Task details - Nothing but the data itself, reproduced exactly, is the expected answer.

--- Source material Enclosed Below ---

-- ==== Sys2Proof/Machine/Views.lean ====
section
/-! DEFINITION. Views: OPC 0xA8 (spec/12_views.md R263 to R284), the merge of a fork set, and the join of a determinate
grid.

Marked in the assumption log: 3 (DESIGN CHOICE), 28 (DEDUCED), 37 (DEDUCED), 45 (DEDUCED). -/

namespace Sys2Proof.Machine

/-- The depth of a view (R263). -/
def State.viewDepth (s : State) (crew view : Nat) : Nat := ((aget view (s.crew crew).views).map View.depth).getD 0

/-- The free entries of a crew's view table (R263). -/
def Crew.freeViews (c : Crew) : Nat := 65535 - c.views.length

/-- A free entry of the view table; which one is open (R263): the first free one from a free value up. -/
def Crew.pickView (c : Crew) (choice : Nat) : Nat :=
  ((List.range 65535).find? fun i => (aget ((choice + i) % 65535 + 1) c.views).isNone).map
    (fun i => (choice + i) % 65535 + 1) |>.getD 0

/-! `fork` (R279) -/

/-- How many children a fork of `n` can create (R279). -/
def Crew.forkCount (c : Crew) (n r : Nat) : Nat :=
  let k := min n c.freeViews
  if r = 0 then k else min k (c.slack / r)

/-- Create one child of a team: its view, and a team that waits for a core. -/
def State.createChild (s : State) (tid : Nat) (t : Team) (desc : Nat) (d : BitVec 512) (resv idx : Nat) (arg0 arg1 : Word64) :
    State :=
  let c := s.crew t.crew
  let slot := c.pickView (Config.freeWord s.fresh).toNat
  let child := s.nextId
  let v : View := { parent := t.view, depth := s.viewDepth t.crew t.view + 1, child := idx, team := child, resv := resv,
                    rpages := t.rpages }
  let team : Team := { Team.start t.grid t.crew t.x t.y 0 0 (descWindow d) slot desc with
    child := some idx, parent := some tid, arg0 := arg0, arg1 := arg1, floors := descBudgets d, status := .waiting }
  let s1 : State := { s with nextId := s.nextId + 1, fresh := s.fresh + 1, teams := s.teams ++ [(child, team)] }
  (s1.setCrew t.crew { c with views := aput slot v c.views }).modTeam tid fun p =>
    let f : ForkSet := p.forkSet.getD { st := .open, children := [], live := [] }
    { p with forkSet := some { f with children := f.children ++ [(child, slot)], live := f.live ++ [child] } }

/-- Create children of a team by index. -/
def State.createChildren (s : State) (tid : Nat) (t : Team) (desc : Nat) (d : BitVec 512) (resv : Nat) (arg0 arg1 : Word64) :
    List Nat → State
  | [] => s
  | i :: is => (s.createChild tid t desc d resv i arg0 arg1).createChildren tid t desc d resv arg0 arg1 is

/-- `fork`. -/
def execFork (f : Fields) (s : State) : Out :=
  onPath s 0xA8 0x00 f fun c =>
    if c.effect f then
      let w := c.uni 0 f.sa
      let n := w.toNat % 512
      let b := (w.extractLsb' 16 8).toNat
      let r := ((c.uni 2 f.sc).setWidth 32 : Word32).toNat
      let desc := f.immBits 0 16
      if c.t.forkSet.isSome ∨ w &&& ~~~(0x00FF01FF : Word64) ≠ 0 ∨ 256 < n ∨ 256 < b + n ∨
          c.s.viewDepth c.t.crew c.t.view = 6 then c.faultCode 0x04
      else match c.s.descriptor c.t desc with
      | none => c.faultCode 0x04
      | some d =>
        let entry : Word64 := (c.s.entryOf c.t desc).setWidth 64
        if descCox d then c.faultCode 0x04
        else match c.s.landing c.t entry with
        | some code => c.faultCode code entry
        | none =>
          c.releaseThen 0xA8 0x00 f .pkg
            (let m := (c.s.crew c.t.crew).forkCount n r
             let s := c.s.createChildren c.tid c.t desc d r (c.uni 1 f.sb) (c.greg 6 1) (upFrom b m)
             let g := c.late f (BitVec.ofNat 64 (m + if m < n then 2 ^ 32 else 0))
             c.retireOn s f g)
    else c.skipOver 0xA8 0x00 f

/-! The merge (R270 to R274) -/

/-- Whether a child changed byte `i` of a granule (R270). -/
def Granule.changed (g : Granule) (i : Nat) : Bool :=
  g.op == 0 && g.wrote.testBit i && g.priv.getD i 0 != g.twin.getD i 0

/-- Whether a granule takes part in a commit: a byte of it changed, or on a reduction page a byte written (R271). -/
def Granule.commits (g : Granule) : Bool :=
  if g.op = 0 then (List.range 256).any g.changed else g.wrote != 0

/-- The granules of some children with their indices, by child. -/
def Crew.granulesOf (c : Crew) (kids : List (Nat × Nat)) : List (Nat × Granule) :=
  kids.flatMap fun k => (c.granules.filter fun g => g.view == k.2 && g.commits).map fun g => (k.1, g)

/-- Insert an address into a rising list. -/
def insertRising (a : Nat) : List Nat → List Nat
  | [] => [a]
  | b :: bs => if a < b then a :: b :: bs else if a = b then b :: bs else b :: insertRising a bs

/-- The addresses of some granules, rising. -/
def granuleAddrs (gs : List (Nat × Granule)) : List Nat := gs.foldl (fun acc g => insertRising g.2.addr acc) []

/-- The lowest byte that two children changed, and the two lowest of their indices (R270). -/
def findConflict (gs : List (Nat × Granule)) : Option (Nat × Nat × Nat) :=
  (granuleAddrs gs).findSome? fun a => (List.range 256).findSome? fun i =>
    match (gs.filter fun g => g.2.addr == a && g.2.changed i).map Prod.fst with
    | x :: y :: _ => some (a + i, x, y)
    | _ => none

/-- Reserve in the parent view every granule that a commit writes (R272); or the address of the first that fails. -/
def State.reserveAll (s : State) (crew view : Nat) (gs : List (Nat × Granule)) : List Nat → Except Nat State
  | [] => .ok s
  | a :: as =>
    let pa := ((gs.find? fun g => g.2.addr == a).map fun g => g.2.pa).getD 0
    match s.firstWrite crew view a pa (s.pageRed crew a) with
    | none => .error a
    | some s => s.reserveAll crew view gs as

/-- Write one byte of a view's storage: memory, or the private copy; a held line of the view takes it too. -/
def State.commitByte (s : State) (crew view va pa : Nat) (b : Byte) : State :=
  if view = 0 then s.physWrite pa b
  else
    let s := s.modCrew crew fun c => { c with granules := c.granules.map fun g =>
      if g.view = view ∧ g.addr = va / 256 * 256 then
        { g with priv := g.priv.set (va % 256) b, wrote := Nat.lor g.wrote (2 ^ (va % 256)) } else g }
    { s with lines := s.lines.map fun e =>
        if e.1.crew = crew ∧ e.1.view = view then
          (e.1, { e.2 with cells := e.2.cells.map fun x => if x.1 = va then (x.1, { x.2 with val := b }) else x })
        else e }

/-- Write bytes of a view's storage. -/
def State.commitBytes (s : State) (crew view va pa : Nat) : List Byte → State
  | [] => s
  | b :: bs => (s.commitByte crew view va pa b).commitBytes crew view (va + 1) (pa + 1) bs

--- End of Enclosed Source material ---

Completed task -
-- ==== Sys2Proof/Machine/Views.lean ====
section
/-! DEFINITION. Views: OPC 0xA8 (spec/12_views.md R263 to R284), the merge of a fork set, and the join of a determinate
grid.

Marked in the assumption log: 3 (DESIGN CHOICE), 28 (DEDUCED), 37 (DEDUCED), 45 (DEDUCED). -/

namespace Sys2Proof.Machine

/-- The depth of a view (R263). -/
def State.viewDepth (s : State) (crew view : Nat) : Nat := ((aget view (s.crew crew).views).map View.depth).getD 0

/-- The free entries of a crew's view table (R263). -/
def Crew.freeViews (c : Crew) : Nat := 65535 - c.views.length

/-- A free entry of the view table; which one is open (R263): the first free one from a free value up. -/
def Crew.pickView (c : Crew) (choice : Nat) : Nat :=
  ((List.range 65535).find? fun i => (aget ((choice + i) % 65535 + 1) c.views).isNone).map
    (fun i => (choice + i) % 65535 + 1) |>.getD 0

/-! `fork` (R279) -/

/-- How many children a fork of `n` can create (R279). -/
def Crew.forkCount (c : Crew) (n r : Nat) : Nat :=
  let k := min n c.freeViews
  if r = 0 then k else min k (c.slack / r)

/-- Create one child of a team: its view, and a team that waits for a core. -/
def State.createChild (s : State) (tid : Nat) (t : Team) (desc : Nat) (d : BitVec 512) (resv idx : Nat) (arg0 arg1 : Word64) :
    State :=
  let c := s.crew t.crew
  let slot := c.pickView (Config.freeWord s.fresh).toNat
  let child := s.nextId
  let v : View := { parent := t.view, depth := s.viewDepth t.crew t.view + 1, child := idx, team := child, resv := resv,
                    rpages := t.rpages }
  let team : Team := { Team.start t.grid t.crew t.x t.y 0 0 (descWindow d) slot desc with
    child := some idx, parent := some tid, arg0 := arg0, arg1 := arg1, floors := descBudgets d, status := .waiting }
  let s1 : State := { s with nextId := s.nextId + 1, fresh := s.fresh + 1, teams := s.teams ++ [(child, team)] }
  (s1.setCrew t.crew { c with views := aput slot v c.views }).modTeam tid fun p =>
    let f : ForkSet := p.forkSet.getD { st := .open, children := [], live := [] }
    { p with forkSet := some { f with children := f.children ++ [(child, slot)], live := f.live ++ [child] } }

/-- Create children of a team by index. -/
def State.createChildren (s : State) (tid : Nat) (t : Team) (desc : Nat) (d : BitVec 512) (resv : Nat) (arg0 arg1 : Word64) :
    List Nat → State
  | [] => s
  | i :: is => (s.createChild tid t desc d resv i arg0 arg1).createChildren tid t desc d resv arg0 arg1 is

/-- `fork`. -/
def execFork (f : Fields) (s : State) : Out :=
  onPath s 0xA8 0x00 f fun c =>
    if c.effect f then
      let w := c.uni 0 f.sa
      let n := w.toNat % 512
      let b := (w.extractLsb' 16 8).toNat
      let r := ((c.uni 2 f.sc).setWidth 32 : Word32).toNat
      let desc := f.immBits 0 16
      if c.t.forkSet.isSome ∨ w &&& ~~~(0x00FF01FF : Word64) ≠ 0 ∨ 256 < n ∨ 256 < b + n ∨
          c.s.viewDepth c.t.crew c.t.view = 6 then c.faultCode 0x04
      else match c.s.descriptor c.t desc with
      | none => c.faultCode 0x04
      | some d =>
        let entry : Word64 := (c.s.entryOf c.t desc).setWidth 64
        if descCox d then c.faultCode 0x04
        else match c.s.landing c.t entry with
        | some code => c.faultCode code entry
        | none =>
          c.releaseThen 0xA8 0x00 f .pkg
            (let m := (c.s.crew c.t.crew).forkCount n r
             let s := c.s.createChildren c.tid c.t desc d r (c.uni 1 f.sb) (c.greg 6 1) (upFrom b m)
             let g := c.late f (BitVec.ofNat 64 (m + if m < n then 2 ^ 32 else 0))
             c.retireOn s f g)
    else c.skipOver 0xA8 0x00 f

/-! The merge (R270 to R274) -/

/-- Whether a child changed byte `i` of a granule (R270). -/
def Granule.changed (g : Granule) (i : Nat) : Bool :=
  g.op == 0 && g.wrote.testBit i && g.priv.getD i 0 != g.twin.getD i 0

/-- Whether a granule takes part in a commit: a byte of it changed, or on a reduction page a byte written (R271). -/
def Granule.commits (g : Granule) : Bool :=
  if g.op = 0 then (List.range 256).any g.changed else g.wrote != 0

/-- The granules of some children with their indices, by child. -/
def Crew.granulesOf (c : Crew) (kids : List (Nat × Nat)) : List (Nat × Granule) :=
  kids.flatMap fun k => (c.granules.filter fun g => g.view == k.2 && g.commits).map fun g => (k.1, g)

/-- Insert an address into a rising list. -/
def insertRising (a : Nat) : List Nat → List Nat
  | [] => [a]
  | b :: bs => if a < b then a :: b :: bs else if a = b then b :: bs else b :: insertRising a bs

/-- The addresses of some granules, rising. -/
def granuleAddrs (gs : List (Nat × Granule)) : List Nat := gs.foldl (fun acc g => insertRising g.2.addr acc) []

/-- The lowest byte that two children changed, and the two lowest of their indices (R270). -/
def findConflict (gs : List (Nat × Granule)) : Option (Nat × Nat × Nat) :=
  (granuleAddrs gs).findSome? fun a => (List.range 256).findSome? fun i =>
    match (gs.filter fun g => g.2.addr == a && g.2.changed i).map Prod.fst with
    | x :: y :: _ => some (a + i, x, y)
    | _ => none

/-- Reserve in the parent view every granule that a commit writes (R272); or the address of the first that fails. -/
def State.reserveAll (s : State) (crew view : Nat) (gs : List (Nat × Granule)) : List Nat → Except Nat State
  | [] => .ok s
  | a :: as =>
    let pa := ((gs.find? fun g => g.2.addr == a).map fun g => g.2.pa).getD 0
    match s.firstWrite crew view a pa (s.pageRed crew a) with
    | none => .error a
    | some s => s.reserveAll crew view gs as

/-- Write one byte of a view's storage: memory, or the private copy; a held line of the view takes it too. -/
def State.commitByte (s : State) (crew view va pa : Nat) (b : Byte) : State :=
  if view = 0 then s.physWrite pa b
  else
    let s := s.modCrew crew fun c => { c with granules := c.granules.map fun g =>
      if g.view = view ∧ g.addr = va / 256 * 256 then
        { g with priv := g.priv.set (va % 256) b, wrote := Nat.lor g.wrote (2 ^ (va % 256)) } else g }
    { s with lines := s.lines.map fun e =>
        if e.1.crew = crew ∧ e.1.view = view then
          (e.1, { e.2 with cells := e.2.cells.map fun x => if x.1 = va then (x.1, { x.2 with val := b }) else x })
        else e }

/-- Write bytes of a view's storage. -/
def State.commitBytes (s : State) (crew view va pa : Nat) : List Byte → State
  | [] => s
  | b :: bs => (s.commitByte crew view va pa b).commitBytes crew view (va + 1) (pa + 1) bs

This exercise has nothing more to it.